Last week, in the Briefcase, we talked about how time is uncontrollable, CPD deadlines always creep up on you, and how using SMART goals can stop your December from turning into a furious race to the finish.
So, if you’ve taken our advice, which you of course have done, you’ll have already started your CPD. Congratulations!
But what other goals do accountants set themselves, apart from quitting their jobs? Let’s have a look.
🎯 The professional goals
The classic resolution – climb that slippery pole to promotion.
Maybe this is the year you finally make manager, or maybe it’s the year you leave the stress of the public sector or the Big Four and open that four-day-a-week, one-person practice in the Cotswolds you’ve always dreamed of.
We all want to work less and get paid more. Rare is the worker nowadays who isn’t one bad week away from a complete burnout. Annoyingly, though, promotions take time. But it might be an easier option than updating your CV, which is still sitting in a folder called "pleasehireme.docx”.
If you’re still struggling, we actually do have a CPD course on this: Careers in Accounting and Finance.
🧘 The personal goals
Ah, yes – the life part of work-life balance. This is where resolutions require you to shed your personality like a snake, becoming a totally new person, with new motivations and desires.
Exercise three times a week. Meditate in the mornings. Be more mindful. Read a book instead of scrolling LinkedIn. Learn braille. Uncover the secrets of your local ruins. Do a class in tightrope walking.
These are all wonderful ideas – the sort of things your more wholesome colleagues talk about in Monday meetings while sipping something herbal.
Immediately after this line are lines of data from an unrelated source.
-- ==== Sys2Proof/Machine/Flags.lean ====
section
/-! DEFINITION. Verdict causes and their order (R79, R80), block flags (R121, R122) the counter-based
generator (R127–R129), and blocks as bytes (R120, R133). -/

namespace Sys2Proof.Machine

/-- The verdict causes of R79. -/
def causePass : Nat := 0
def causeRepeat : Nat := 1
def causeNull : Nat := 2
def causeClipped : Nat := 3
def causeChecksum : Nat := 4
def causeReference : Nat := 5
def causeIllegal : Nat := 6
def causePlane : Nat := 7
def causeFenced : Nat := 8

/-- The causes 0x0 to 0x3 pass; every other cause fails (R79). -/
def causeFails (c : Nat) : Bool := decide (3 < c)

/-- Place of a cause in the order of R80: reserved causes, lowest first; then ILLEGAL, FENCED, PLANE,
REFERENCE, CHECKSUM; then CLIPPED, REPEAT, PASS; then NULL. -/
def causeRank (c : Nat) : Nat :=
  if 8 < c then c - 9
  else if c = causeIllegal then 10
  else if c = causeFenced then 11
  else if c = causePlane then 12
  else if c = causeReference then 13
  else if c = causeChecksum then 14
  else if c = causeClipped then 15
  else if c = causeRepeat then 16
  else if c = causePass then 17
  else 18

/-- The first of two causes in the order of R80. -/
def causeMin (a b : Nat) : Nat := if causeRank a ≤ causeRank b then a else b

/-- The first cause present in the order of R80; NULL where none is. -/
def causeFirst (cs : List Nat) : Nat := cs.foldl causeMin causeNull

/-- A zero block with its token's identity (R120, R122). -/
def zeroBlk (fmt : BlkFmt) (ufl : Bool) (cause pt sid bslot : Nat) : Blk :=
  { fmt := fmt, exp := 0, zb := true, sat := false, ufl := ufl, nh := false, man := [], cause := cause,
    pt := pt, sid := sid, bslot := bslot }

/-- Whether a consumer takes a block as a zero block: by its ZB bit or by its carrier (R122). -/
def isZero (b : Blk) : Bool := b.zb || decide (b.fmt = .zb)

/-- Whether a block's header is inconsistent: a zero block with SAT, NH or a non-zero E, or a carrier
that marks a zero block whose ZB is 0 (R122). -/
def hdrBad (b : Blk) : Bool :=
  isZero b && (b.sat || b.nh || decide (b.exp ≠ 0) || (decide (b.fmt = .zb) && !b.zb))

/-- A block as its consumer takes it (R122). -/
def takeBlk (b : Blk) : Blk := if isZero b then { b with exp := 0, zb := true, sat := false, nh := false, man := [] } else b

/-- Mantissa i of a block; 0 in a zero block (R122). -/
def manAt (b : Blk) (i : Nat) : Int := if isZero b then 0 else nth 0 b.man i

/-- The FLAGS byte of a block (R121). -/
def flagsByte (b : Blk) : Nat := b2n b.sat + 2 * b2n b.ufl + 4 * b2n b.zb + 8 * b2n b.nh

/-- One round of the generator (R129), modulo 2^64. -/
def genRound (key h i : Nat) : Nat :=
  let m := 2 ^ 64
  let h := Nat.xor h (h / 2 ^ 29)
  let h := (h * 0xE5C19A374D06B8F1) % m
  let h := Nat.xor h (h / 2 ^ 32)
  (h + key + i) % m

/-- The 32-bit draw of a key and a counter (R129). -/
def genDraw (key ctr : Nat) : Nat :=
  let h := Nat.xor key ((ctr * 0x8F3A6C512B7DE94B) % 2 ^ 64)
  let h := genRound key (genRound key (genRound key (genRound key h 1) 2) 3) 4
  h / 2 ^ 32

/-- The key of a draw: site, origin and stream ID (R127). -/
def genKey (site origin sid : Nat) : Nat := site * 2 ^ 44 + (origin % 2 ^ 20) * 2 ^ 24 + sid % 2 ^ 24

/-- The counter of a draw: step index and element index (R127). -/
def genCtr (step elem : Nat) : Nat := (step % 2 ^ 48) * 2 ^ 16 + elem % 2 ^ 16

/-- The 16-bit draw of R125. -/
def draw16 (site origin sid step elem : Nat) : Nat := genDraw (genKey site origin sid) (genCtr step elem) / 2 ^ 16

/-- The global logical unit index of a unit site's origin (R127). -/
def unitOrigin (c u : Nat) : Nat := ((c / 128) * 8 + u / 8) * 1024 + ((c % 128) * 8 + u % 8)

-- Blocks as bytes (R120, R121, R133) ---------------------------------------------------------------------

/-- The bytes of a block: header and payload (R120, R133). -/
def blkBytes (b : Blk) : List Byte :=
  let head := leBytes 1 (if isZero b then 0 else b.exp) ++ leBytes 1 (flagsByte b)
  if isZero b then head
  else head ++ (match b.fmt with
    | .a8 => (List.range 32).flatMap (fun i => leBytes 1 (tc 8 (manAt b i)))
    | .a4 => (List.range 16).map (fun i => BitVec.ofNat 8 (tc 4 (manAt b (2 * i)) + 16 * tc 4 (manAt b (2 * i + 1))))
    | .zb => []
    | .p24 => (List.range 32).flatMap (fun i => leBytes 3 (tc 24 (manAt b i)))
    | .p16b => (List.range 32).flatMap (fun i => leBytes 2 (tc 16 (manAt b i))))

/-- A block of a format from its bytes (R120, R121, R133). -/
def blkFrom (fmt : BlkFmt) (bs : List Byte) : Blk :=
  let fl := leAt bs 1 1
  let man : List Int := match fmt with
    | .a8 => (List.range 32).map (fun i => sx 8 (leAt bs (2 + i) 1))
    | .a4 => (List.range 32).map (fun i => sx 4 (leAt bs (2 + i / 2) 1 / 16 ^ (i % 2)))
    | .zb => []
    | .p24 => (List.range 32).map (fun i => sx 24 (leAt bs (2 + 3 * i) 3))
    | .p16b => (List.range 32).map (fun i => sx 16 (leAt bs (2 + 2 * i) 2))
  { fmt := fmt, exp := leAt bs 0 1, zb := bit fl 2, sat := bit fl 0, ufl := bit fl 1, nh := bit fl 3, man := man, cause := 0,
    pt := 0, sid := 0, bslot := 0 }

/-- Bytes padded with zeros to whole 64 B lines. -/
def padLines (bs : List Byte) : List Byte := bs ++ List.replicate ((64 - bs.length % 64) % 64) 0

end Sys2Proof.Machine
end

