-- ==== Sys2Proof/Machine/RegTable.lean ====
section
/-! DEFINITION. The register map: pages (R721, R731–R733, R745–R747), and for each register its offset, its
fields, their access codes (R20), reset values and write rules. -/

namespace Sys2Proof.Machine

/-- Access codes (R20). -/
inductive Acc where
  | rw | ro | wo | w1c | w1s | rcl | rwl
deriving DecidableEq, Repr

/-- What a write of a value outside a field's range does, as the field's description says. -/
inductive FRule where
  /-- Every value is taken. -/
  | any
  /-- A value outside the range sets the nearer bound. -/
  | within (lo hi : Nat)
  /-- A value at or above the bound leaves the field unchanged. -/
  | below (n : Nat)
  /-- A two's complement value outside −n to n leaves the field unchanged. -/
  | signedTo (n : Nat)
deriving DecidableEq, Repr

/-- A field of a register. -/
structure Field where
  hi   : Nat
  lo   : Nat
  acc  : Acc
  rst  : Nat
  rule : FRule
deriving DecidableEq, Repr

/-- A register, or an array of `n` alike, `stride` bytes apart. -/
structure Reg where
  off    : Nat
  n      : Nat
  stride : Nat
  fields : List Field
deriving DecidableEq, Repr

namespace RT

/-- Field shorthands, by access code. -/
def rw (hi lo rst : Nat) : Field := ⟨hi, lo, .rw, rst, .any⟩
def ro (hi lo rst : Nat) : Field := ⟨hi, lo, .ro, rst, .any⟩
def wo (hi lo rst : Nat) : Field := ⟨hi, lo, .wo, rst, .any⟩
def w1c (hi lo : Nat) : Field := ⟨hi, lo, .w1c, 0, .any⟩
def w1s (hi lo : Nat) : Field := ⟨hi, lo, .w1s, 0, .any⟩
def rcl (hi lo : Nat) : Field := ⟨hi, lo, .rcl, 0, .any⟩
def rwl (hi lo rst : Nat) : Field := ⟨hi, lo, .rwl, rst, .any⟩
/-- RWL, limited to a range. -/
def rwlIn (hi lo rst a b : Nat) : Field := ⟨hi, lo, .rwl, rst, .within a b⟩
/-- RWL, unchanged by codes at or above a bound. -/
def rwlBelow (hi lo rst n : Nat) : Field := ⟨hi, lo, .rwl, rst, .below n⟩
/-- RWL and two's complement, unchanged by a value outside −n to n. -/
def rwlTo (hi lo n : Nat) : Field := ⟨hi, lo, .rwl, 0, .signedTo n⟩
/-- RW, unchanged by codes at or above a bound. -/
def rwBelow (hi lo rst n : Nat) : Field := ⟨hi, lo, .rw, rst, .below n⟩
/-- One register. -/
def one (off : Nat) (fs : List Field) : Reg := ⟨off, 1, 4, fs⟩
/-- An array of registers. -/
def arr (off n stride : Nat) (fs : List Field) : Reg := ⟨off, n, stride, fs⟩
/-- A 32-bit RW counter. -/
def cnt (off : Nat) : Reg := ⟨off, 1, 4, [rw 31 0 0]⟩
/-- A 32-bit RO word. -/
def roWord (off : Nat) : Reg := ⟨off, 1, 4, [ro 31 0 0]⟩

/-- The common page header (R730–R743). PG_CTRL bits 1 and 0 follow R736. -/
def header : List Reg :=
  [one 0x000 [ro 31 0 0], one 0x004 [ro 21 16 0, ro 2 2 0, ro 1 1 0, ro 0 0 0],
   one 0x008 [rwl 3 3 0, w1s 2 2, ro 1 1 0, ro 0 0 1],
   one 0x00C [ro 3 0 0],
   one 0x010 [w1c 8 8, w1c 7 7, w1c 6 6, w1c 5 5, w1c 4 4, w1c 3 3, w1c 2 2, w1c 1 1, w1c 0 0],
   one 0x014 [rw 8 0 0], one 0x018 [w1s 8 0], cnt 0x01C,
   arr 0x020 4 4 [rwlBelow 17 16 0 3, rwl 8 0 0],
   one 0x030 [wo 31 16 0, wo 1 0 0]]

/-- DIE page (R4, R371, R529–R532, R716, R717). -/
def die : List Reg :=
  [one 0x100 [ro 31 16 0x5A01, ro 15 8 0x41, ro 7 0 0],
   one 0x104 [ro 31 31 0, ro 30 30 0, ro 27 24 1, ro 15 0 0],
   one 0x108 [ro 13 8 0, ro 2 0 0],
   one 0x180 [w1c 23 16, w1c 15 8, w1c 7 0],
   one 0x200 [rwl 15 0 0], one 0x204 [rwlIn 15 0 16 1 65535],
   one 0x208 [rwlIn 31 16 1000 1 65535, rwlIn 3 0 4 1 15],
   one 0x20C [rw 7 0 0], one 0x210 [ro 31 31 0, ro 30 30 0, ro 29 27 0, ro 26 23 0, ro 20 14 0, ro 13 0 0],
   roWord 0x214,
   one 0x220 [rwlIn 23 16 30 1 255, rwlIn 7 4 1 1 8, rwl 0 0 1],
   one 0x224 [w1c 31 16, ro 15 0 0],
   cnt 0x230, cnt 0x234, cnt 0x238, cnt 0x23C, cnt 0x240, cnt 0x244, cnt 0x248, cnt 0x24C,
   roWord 0x250, roWord 0x254]

/-- WHI page 0x001 (R677). -/
def whi : List Reg :=
  [one 0x100 [rwl 0 0 1], one 0x104 [wo 10 0 0], cnt 0x108,
   arr 0x140 7 16 [rcl 31 31, rcl 30 28, rcl 27 12, rcl 10 0],
   arr 0x144 7 16 [wo 10 0 0], arr 0x148 7 16 [rw 2 0 0], arr 0x14C 7 16 [ro 11 0 0],
   arr 0x200 64 4 [ro 31 0 0], arr 0x300 64 4 [ro 31 0 0]]

/-- WHI source pages (R678). -/
def whiSrc : List Reg :=
  [arr 0x100 256 4 [rwl 31 31 0, rwl 26 24 0, rwlBelow 19 16 0 7, rwlIn 7 0 1 1 255],
   arr 0x500 256 4 [rwlIn 15 0 65535 1 65535],
   arr 0x900 256 4 [ro 31 30 0, ro 29 29 0, ro 28 28 0, ro 15 0 0]]

/-- CLK page (R624–R627). -/
def clk : List Reg :=
  [one 0x100 [ro 5 5 0, ro 4 4 0, ro 3 3 0, ro 2 0 3], one 0x104 [ro 23 0 0],
   one 0x108 [rwl 6 6 0, rwl 5 5 0, rwl 4 4 0, rwl 3 0 0], cnt 0x10C, cnt 0x110]

/-- PWR page (R628–R637). -/
def pwr : List Reg :=
  [one 0x100 [rwlIn 7 0 240 10 240], one 0x104 [rwlIn 15 0 34500 10000 34500],
   one 0x108 [ro 31 16 0, ro 15 0 0], one 0x10C [ro 31 16 0, ro 15 0 0],
   one 0x110 [ro 6 4 0, ro 3 3 0, ro 2 2 0, ro 1 1 0, w1c 0 0],
   one 0x114 [ro 25 16 0, rwlIn 9 0 650 500 800],
   one 0x118 [rwlIn 19 16 3 1 15, ro 15 8 110, rwlIn 7 0 100 60 104],
   arr 0x120 8 4 [ro 30 28 0, ro 26 24 0, ro 22 20 0, ro 18 16 0, ro 14 12 0, ro 10 8 0, ro 6 4 0, ro 2 0 0],
   cnt 0x140, cnt 0x144, cnt 0x148, one 0x150 [rw 5 0 0], one 0x154 [ro 31 16 100, ro 15 0 0],
   one 0x160 [ro 27 16 1300, ro 7 0 150]]

/-- LOG page (R719). -/
def log : List Reg := [one 0x100 [ro 3 3 0, ro 2 0 7], roWord 0x104, roWord 0x108]

/-- SEC page (R718). -/
def sec : List Reg :=
  [one 0x100 [ro 31 28 1, ro 27 24 1, ro 23 23 0, ro 22 22 0, ro 21 21 0, ro 20 20 0, ro 19 18 0, ro 15 12 0],
   one 0x104 [ro 31 16 0, ro 15 0 0], roWord 0x108, roWord 0x10C, roWord 0x110,
   arr 0x140 16 4 [ro 31 0 0], one 0x180 [rw 2 0 0], arr 0x1C0 16 4 [ro 31 0 0]]

/-- DZT page (R587, R588). -/
def dzt : List Reg :=
  [one 0x100 [w1s 3 3, rwlBelow 2 1 0 3, rwl 0 0 1], one 0x104 [ro 14 14 0, ro 13 13 0, ro 12 4 0, ro 1 0 0],
   cnt 0x108, cnt 0x10C, cnt 0x110, cnt 0x114, cnt 0x118, cnt 0x11C, cnt 0x120, one 0x124 [ro 31 16 0, ro 15 0 0]]

/-- RLP pages (R487–R489). -/
def rlp : List Reg :=
  [one 0x100 [rwlIn 23 16 10 1 255, w1s 1 1, rwl 0 0 1],
   one 0x104 [ro 29 12 0, ro 11 10 0, ro 9 5 0, ro 2 0 0],
   one 0x108 [ro 31 31 0, ro 13 10 0, ro 9 0 0], roWord 0x10C, roWord 0x110,
   one 0x114 [rwlIn 15 0 1000 1 65535], cnt 0x118, cnt 0x11C, cnt 0x120, cnt 0x124, cnt 0x128, cnt 0x12C]

/-- ETH pages (R490). -/
def eth : List Reg :=
  [one 0x100 [rwl 15 8 0, rwl 1 1 0, rwl 0 0 1], one 0x104 [ro 2 2 0, ro 1 1 0, ro 0 0 0],
   one 0x108 [rwl 31 0 0], one 0x10C [rwl 15 0 0], one 0x110 [rwl 31 0 0], one 0x114 [rwl 15 0 0],
   arr 0x118 4 4 [rwl 31 0 0], one 0x128 [rwlIn 31 16 50 1 65535, rwl 15 0 0x5A1D],
   cnt 0x12C, cnt 0x130, cnt 0x134, roWord 0x138, roWord 0x13C]

/-- STK pages (R391–R396). -/
def stk : List Reg :=
  [one 0x100 [rwlIn 11 8 4 1 15, w1s 0 0],
   one 0x104 [w1c 31 16, ro 11 8 0, ro 7 4 0, ro 3 3 0, ro 2 2 0, ro 1 1 0, ro 0 0 0],
   one 0x108 [w1c 31 24, w1c 23 20, w1c 19 12, w1c 11 0],
   roWord 0x10C, one 0x110 [ro 14 9 0, ro 8 4 0, ro 3 0 0],
   one 0x114 [ro 31 16 0, rwlIn 7 0 8 1 168], one 0x118 [rwl 0 0 0]]

/-- The engine register of every SFS page (R421). -/
def sfsEng : List Reg := [one 0x200 [w1c 31 16, ro 0 0 0]]

/-- SFS0 page, with the loader's registers (R404–R410, R432). -/
def sfs0 : List Reg :=
  [one 0x100 [wo 23 20 15, wo 19 16 15, wo 9 8 0, wo 5 4 0, wo 2 0 0],
   one 0x104 [rw 31 6 0], one 0x108 [rw 7 0 0], one 0x10C [rw 31 6 0], one 0x110 [rw 7 0 0],
   one 0x114 [ro 31 24 0, ro 19 12 0, ro 4 4 0, ro 2 0 0], roWord 0x118, roWord 0x11C, roWord 0x120, roWord 0x124,
   one 0x128 [rwlIn 27 24 2 1 8, rwlIn 23 12 50 1 4095, rwlIn 11 0 100 1 4095],
   one 0x140 [rw 7 0 0], one 0x144 [ro 31 30 0, ro 29 29 0, ro 28 28 0, ro 21 0 0], roWord 0x148, roWord 0x14C,
   arr 0x180 16 4 [ro 31 0 0], one 0x200 [w1c 31 16, ro 0 0 0]]

/-- The sixteen 2-bit recipe selects of an ADM_RCP register (R157). -/
def rcpFields : List Field :=
  [rw 31 30 0, rw 29 28 0, rw 27 26 0, rw 25 24 0, rw 23 22 0, rw 21 20 0, rw 19 18 0, rw 17 16 0,
   rw 15 14 0, rw 13 12 0, rw 11 10 0, rw 9 8 0, rw 7 6 0, rw 5 4 0, rw 3 2 0, rw 1 0 0]

/-- ADM page (R308–R317, R437, R157, R158). -/
def adm : List Reg :=
  [one 0x100 [wo 19 16 0, wo 2 0 0], one 0x104 [rw 31 6 0], one 0x108 [rw 7 0 0],
   one 0x10C [ro 31 31 0, ro 27 24 0, ro 23 16 0], one 0x110 [ro 31 16 0, ro 15 0 0], roWord 0x114,
   one 0x118 [ro 23 16 1, ro 15 8 1, ro 7 0 16], one 0x11C [ro 31 0 0xFF], roWord 0x120,
   one 0x124 [rwlIn 15 0 10700 10700 65535], one 0x128 [rwlIn 15 0 640 0 640],
   one 0x12C [ro 31 16 0, ro 15 0 0], one 0x130 [ro 15 0 0], one 0x134 [rw 15 0 1000],
   arr 0x140 16 4 [ro 31 29 0, w1c 28 28, ro 27 24 0, ro 23 16 0, ro 15 8 0, ro 7 0 0],
   arr 0x180 16 8 [ro 31 0 0], arr 0x184 16 8 [ro 15 0 0],
   arr 0x200 16 4 [ro 31 28 0, ro 25 25 0, ro 24 24 0, ro 8 8 0, rw 0 0 0],
   arr 0x240 16 4 [ro 31 16 0, ro 15 0 0], arr 0x400 16 4 rcpFields,
   one 0x444 [rw 31 16 0, ro 11 4 0, ro 3 0 0]]

/-- TWN page (R553–R555). -/
def twn : List Reg :=
  [one 0x100 [rwl 2 1 0, rwl 0 0 0], one 0x104 [ro 31 28 0, ro 3 0 0], one 0x108 [rwl 31 0 0], one 0x10C [rwl 31 0 0],
   one 0x110 [rwlBelow 13 0 0 11520], one 0x114 [rwlBelow 13 0 0 11520], one 0x118 [rwlBelow 13 0 0 11521],
   one 0x11C [wo 31 8 0, wo 1 0 0], roWord 0x120, roWord 0x124, roWord 0x128, roWord 0x12C]

/-- The layer precision window of the CNT page (R153). -/
def cntLayer : List Reg :=
  [one 0x400 [rw 7 0 0], cnt 0x404, cnt 0x408, cnt 0x40C, cnt 0x410,
   one 0x414 [rw 28 24 0, rw 20 16 0, rw 12 8 0, rw 4 0 0], one 0x418 [w1c 3 3, w1c 2 2, w1c 1 1, w1c 0 0],
   arr 0x420 8 4 [ro 31 0 0]]

/-- CNT page (R684, R153). -/
def cntPage : List Reg :=
  [one 0x100 [rw 1 1 0, rw 0 0 1], one 0x104 [wo 0 0 0], one 0x108 [w1c 31 0], roWord 0x10C, roWord 0x110,
   arr 0x140 32 4 [rw 12 8 0, rw 7 0 0], arr 0x200 32 8 [rw 31 0 0], arr 0x204 32 8 [rw 15 0 0],
   arr 0x300 32 8 [ro 31 0 0], arr 0x304 32 8 [ro 16 16 0, ro 15 0 0]] ++ cntLayer

/-- STRM page (R589). -/
def strm : List Reg :=
  [one 0x100 [rw 3 0 0], one 0x104 [rw 31 6 0], one 0x108 [rw 31 16 0, rw 7 0 0], one 0x10C [rw 31 6 0],
   one 0x110 [rw 31 16 0, rw 7 0 0], one 0x120 [ro 20 0 0], one 0x124 [ro 13 0 0], cnt 0x128, cnt 0x12C,
   one 0x130 [rw 19 0 0], arr 0x140 16 4 [ro 31 0 0]]

/-- PCH page (R369, R370). -/
def pch : List Reg :=
  [arr 0x100 16 4 [ro 31 31 0, ro 21 16 0, ro 15 10 0, ro 9 5 0, ro 4 0 0], arr 0x140 17 4 [rw 31 0 0]]

/-- TOP page (R491–R494, R720). -/
def top : List Reg :=
  [one 0x100 [ro 31 31 0, ro 19 15 0, ro 14 10 0, ro 9 5 0, ro 4 0 0],
   arr 0x140 16 8 [rwl 31 31 0, ro 12 12 0, ro 11 8 0, rwlBelow 7 0 0 254],
   arr 0x144 16 8 [rwl 21 17 0, rwl 16 12 0, rwl 11 6 1, rwl 5 0 1],
   one 0x1C0 [rw 31 0 0], one 0x1C4 [rw 31 0 0], one 0x1C8 [w1c 31 16, ro 2 1 0, ro 0 0 0],
   one 0x200 [rw 14 12 0, rw 11 0 0], one 0x204 [rwl 31 0 0],
   one 0x300 [ro 31 31 0, ro 19 15 0, ro 14 10 0, ro 9 5 0, ro 4 0 0],
   one 0x304 [ro 31 30 0, ro 29 29 0, ro 28 24 0x1F, ro 23 16 0, ro 10 0 0],
   one 0x308 [rwlIn 31 16 1800 1 65535, rwlIn 15 0 200 1 65535], one 0x30C [rw 10 10 0, rw 9 0 0], roWord 0x310]

/-- RGN page (R256). -/
def rgn : List Reg := [arr 0x140 25 4 [ro 16 16 0, ro 9 8 0, ro 7 0 0]]

/-- TRM page (R203–R211). -/
def trm : List Reg :=
  [one 0x100 [rwl 19 16 3, rwlIn 15 8 8 1 255, rwl 3 3 1, rwl 2 2 1, rwl 1 1 1, rwl 0 0 1],
   one 0x104 [ro 31 16 0, ro 15 8 0, ro 1 1 0, ro 0 0 0],
   arr 0x110 8 4 [ro 24 16 0, ro 14 12 0, ro 11 0 0], arr 0x130 8 4 [rwl 23 16 0, rwl 8 0 0],
   one 0x150 [rwlIn 23 16 128 16 255, rwlIn 15 8 3 1 255, rwl 7 0 10],
   one 0x154 [rwlIn 23 16 30 1 30, rwl 15 0 16],
   one 0x158 [wo 23 16 0, wo 14 8 0, wo 3 3 0, wo 2 0 0], cnt 0x15C, cnt 0x160]

/-- SNS page (R655–R664). -/
def sns : List Reg :=
  [one 0x100 [rwl 20 16 11, rwl 15 12 0, rwl 11 10 3, rwl 9 9 0, rwl 8 8 1, w1s 2 2, rwl 1 1 1, rwl 0 0 1],
   one 0x104 [ro 22 16 0, ro 4 4 0, ro 3 3 0, ro 2 2 0, ro 1 1 1, ro 0 0 0],
   one 0x108 [rw 28 24 0, rw 20 16 0, rw 12 8 0, rw 4 0 0],
   one 0x10C [rwlIn 31 24 108 60 110, rwlIn 23 16 64 1 255, rwlIn 15 8 30 1 255, wo 7 7 0, rw 5 4 0, rwl 3 0 15],
   one 0x110 [ro 31 16 0, ro 7 4 0, w1c 3 0],
   arr 0x140 8 4 [rwl 28 24 0, rwl 20 16 0, rwl 12 8 0, rwl 4 0 0],
   arr 0x180 16 4 [rw 10 10 0, rw 9 8 0, rw 7 5 3, rw 4 0 0],
   one 0x1C0 [rw 9 0 0], one 0x1C4 [rw 17 16 0, rw 15 15 0, rw 14 8 0, rw 7 0 0],
   one 0x1D0 [rcl 31 31, rcl 30 29, rcl 28 24, rcl 23 23, rcl 22 21, rcl 16 12, rcl 11 0],
   one 0x1D4 [ro 31 24 0, ro 23 0 0], cnt 0x1D8, arr 0x200 32 4 [ro 31 16 0, ro 15 14 0, ro 11 0 0]]

/-- STV page (R255). -/
def stv : List Reg := [one 0x100 [w1c 31 16, w1c 15 8, ro 2 2 0, ro 1 1 0, ro 0 0 0], cnt 0x104]

/-- RCN page (R684). -/
def rcn : List Reg :=
  [one 0x100 [rw 1 1 0, rw 0 0 1], one 0x108 [w1c 7 0], roWord 0x10C, roWord 0x110,
   arr 0x140 8 4 [rw 12 8 0, rw 7 0 0], arr 0x180 8 8 [rw 31 0 0], arr 0x184 8 8 [rw 15 0 0],
   arr 0x1C0 8 8 [ro 31 0 0], arr 0x1C4 8 8 [ro 16 16 0, ro 15 0 0], arr 0x200 8 4 [ro 31 0 0]]

/-- IVR page (R243, R244). -/
def ivr : List Reg :=
  [one 0x100 [rwl 21 16 0x30, rwl 13 8 0, rw 5 0 0], one 0x104 [ro 9 9 0, ro 8 8 0, ro 5 0 0]]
They come to us after we’ve overindulged in the festive period, and the cold but limited light of January streams through our window.
You might not nail every habit you plan, but even small wins count. And, in fact, even very, very small wins count.
🗂️ The life admin goals
Accountants are a pragmatic bunch – they get distracted from a work spreadsheet because they started thinking about a non-work spreadsheet.
So, naturally, a lot of resolutions involve operational upgrades – automate your budget calculator, sync your calendar with a loved one without sending them an email for every event, finally figure out how to make Power Query work without searching "power query reddit”.
We’re making a punt here, but there’s a good chance you run your household. You’re making the shopping lists, and you’re helping your partner find the scissors for the third time today. You can’t fix them, but you can make a change that you can shove in their face while screaming "see! See how easy it is!”
📚 The CPD goals
A lot of people resolve to stop leaving their CPD until the last minute. They then proceed to cram in 15 hours on New Year’s Eve when they should be either:
- A. At a terrible party pretending to know the words to Auld Lang Syne but actually mumbling.
- B. Paying a small fortune to get into a place that is usually free.
- C. Watching Jools Holland's Hootenanny and saying "Ooo, who is she, she’s good, I like that”.
Maybe this is the year to try a new, more structured approach. Like, say, a programme that sends you two hours of CPD each month without you having to think about it. Imagine that! Some sort of Accountant’s Update Programme…
💀 The do-or-die ones
Some resolutions cut deeper. Like "stop burning out”, "find a job where I don’t cry in the toilet” or simply "quit”.
They might sound dramatic, but they’ve probably been festering on the backburner for a while, and they’re also probably pretty achievable.
If this sounds like you, you're not alone. Winning the lottery might solve these problems, but so does applying for a different job. Even just spending an hour scrolling through job listings can be helpful.
Your work isn’t supposed to erode your soul, even though it so often does. So, if you feel like something’s got to give – listen to that.
🧠 Final thoughts
A lot of resolutions are wishcasting. We’re deciding on who we want to be, and how we can get a little closer to being them. Unfortunately, we’re unlikely to find it as easy to go for a run as it is to eat a bag of Haribo.
But maybe you do one thing differently. Maybe you do finish that CPD course early. Maybe you do block out that calendar time and stick to it. Maybe you do give up on doing everything alone. Doing something like that can make you feel extremely good, even if no one around you cares.